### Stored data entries
/-- Settles O20: the frame's checks in their order; a repeat finds the response that its first execution kept. -/
theorem framesAreServedOnce : Obligations.FramesAreServedOnce := by
  refine fun s r f => ⟨serveFrame_bad, fun hg hp => ⟨fun hpath => ?_, fun hpath => ?_⟩, fun hg hp hk => ?_⟩
  · rw [serveFrame_unserved hg hp]
    rcases hpath with h | h <;> rw [h]
  · rw [serveFrame_unserved hg hp]
    rcases hpath with h | h <;> rw [h]
  · refine ⟨_, _, serveFrame_new hg hp hk, fun u hu hpu => serveFrame_repeat (k := ⟨r.origin, f, _⟩) hg hpu ?_⟩
    rw [hu]
    exact find_keepResp ..

/-! ## The operations -/

section Operations
variable {s : State} {a : Acc} {f : Frame} {op : Nat} {row : ObjRow}

theorem frameCmd_answered {t : State} {y : Answer} (h : asked s a op f) (hd : doFrame (countServed s a.path) (asker s a f) f = (t, y)) :
    frameCmd op a f s = answered s a f t y := by
  obtain ⟨hop, hlocal, hgood, hserved, hnew, -⟩ := h
  have hserve := serveFrame_new hgood hserved hnew
  refine (if_neg (by simp [hop])).trans ((if_neg (by simpa [asker] using hlocal)).trans ?_)
  rw [show serveFrame s { reqOf s a with key := rKey f } f = _ from hserve, show doFrame (countServed s (asker s a f).path) _ f = _ from hd]
  rfl

section Do
variable {t : State} {r : Req}

theorem doRead_ok (hbar : worldBar r (rIndex f) (rSub f) = false) (he : entryOf (rIndex f) (rSub f) = .ok row) (ha : row.acc ≠ .wo)
    (hty : rType f = 0 ∨ rType f = tyCode row.ty) (hk : keeperBar t row r = false) :
    doRead t r f = (renew t r, ⟨0, tyCode row.ty, readRow t row (rIndex f) (rSub f)⟩) := by
  unfold doRead
  dsimp only
  rw [hbar, he]
  refine (if_neg Bool.false_ne_true).trans ((if_neg ha).trans ((if_neg ?_).trans (if_neg (Bool.eq_false_iff.1 hk))))
  rcases hty with h | h <;> simp [h]

theorem doDescribe_ok (hbar : worldBar r (rIndex f) (rSub f) = false) (he : entryOf (rIndex f) (rSub f) = .ok row) :
    doDescribe t r f = (renew t r, ⟨0, tyCode row.ty, describeRow row (rIndex f) (rSub f)⟩) := by
  unfold doDescribe
  dsimp only
  rw [hbar, he]
  rfl

theorem doWriteFrame_ok {u : State} {c : Nat} (hbar : worldBar r (rIndex f) (rSub f) = false) (he : entryOf (rIndex f) (rSub f) = .ok row)
    (hw : doWrite t r (rIndex f) (rSub f) (some (rType f)) (rData f) = (u, c)) : doWriteFrame t r f = (u, ⟨c, tyCode row.ty, []⟩) := by
  unfold doWriteFrame
  dsimp only
  rw [hbar, he, hw]
  rfl

theorem doLock_ok {n : Nat} (ha : t.dev.mode ≠ .alarm)
    (hfree : t.relum.locks.any (fun e => e.2.first ≤ fieldB f 14 2 && fieldB f 12 2 ≤ e.2.last) = false)
    (hord : fieldB f 12 2 ≤ fieldB f 14 2) (hn : (List.range 16).find? (fun n => (mfind t.relum.locks n).isNone) = some n) :
    let u := (fresh (renew t r)).2
    let key := Config.random (fresh t).1 % 65535 + 1
    let l : LockEntry := ⟨fieldB f 12 2, fieldB f 14 2, r.origin, key, u.now + getO u 0x1060 0x11 * msec⟩
    doLock t r f = ({ u with relum := { u.relum with locks := mbind u.relum.locks n l } }, ⟨0, 0, f16 key ++ f8 n⟩) := by
  refine (if_neg ha).trans ((if_neg (Bool.eq_false_iff.1 hfree)).trans ?_)
  rw [hn]
  exact if_neg (Nat.not_lt.2 hord)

### Exercise prompt
Return exactly the line that contains "refine (if_neg ha).trans" and every line after it, through the last line of the records.

### Response to this exercise
  refine (if_neg ha).trans ((if_neg (Bool.eq_false_iff.1 hfree)).trans ?_)
  rw [hn]
  exact if_neg (Nat.not_lt.2 hord)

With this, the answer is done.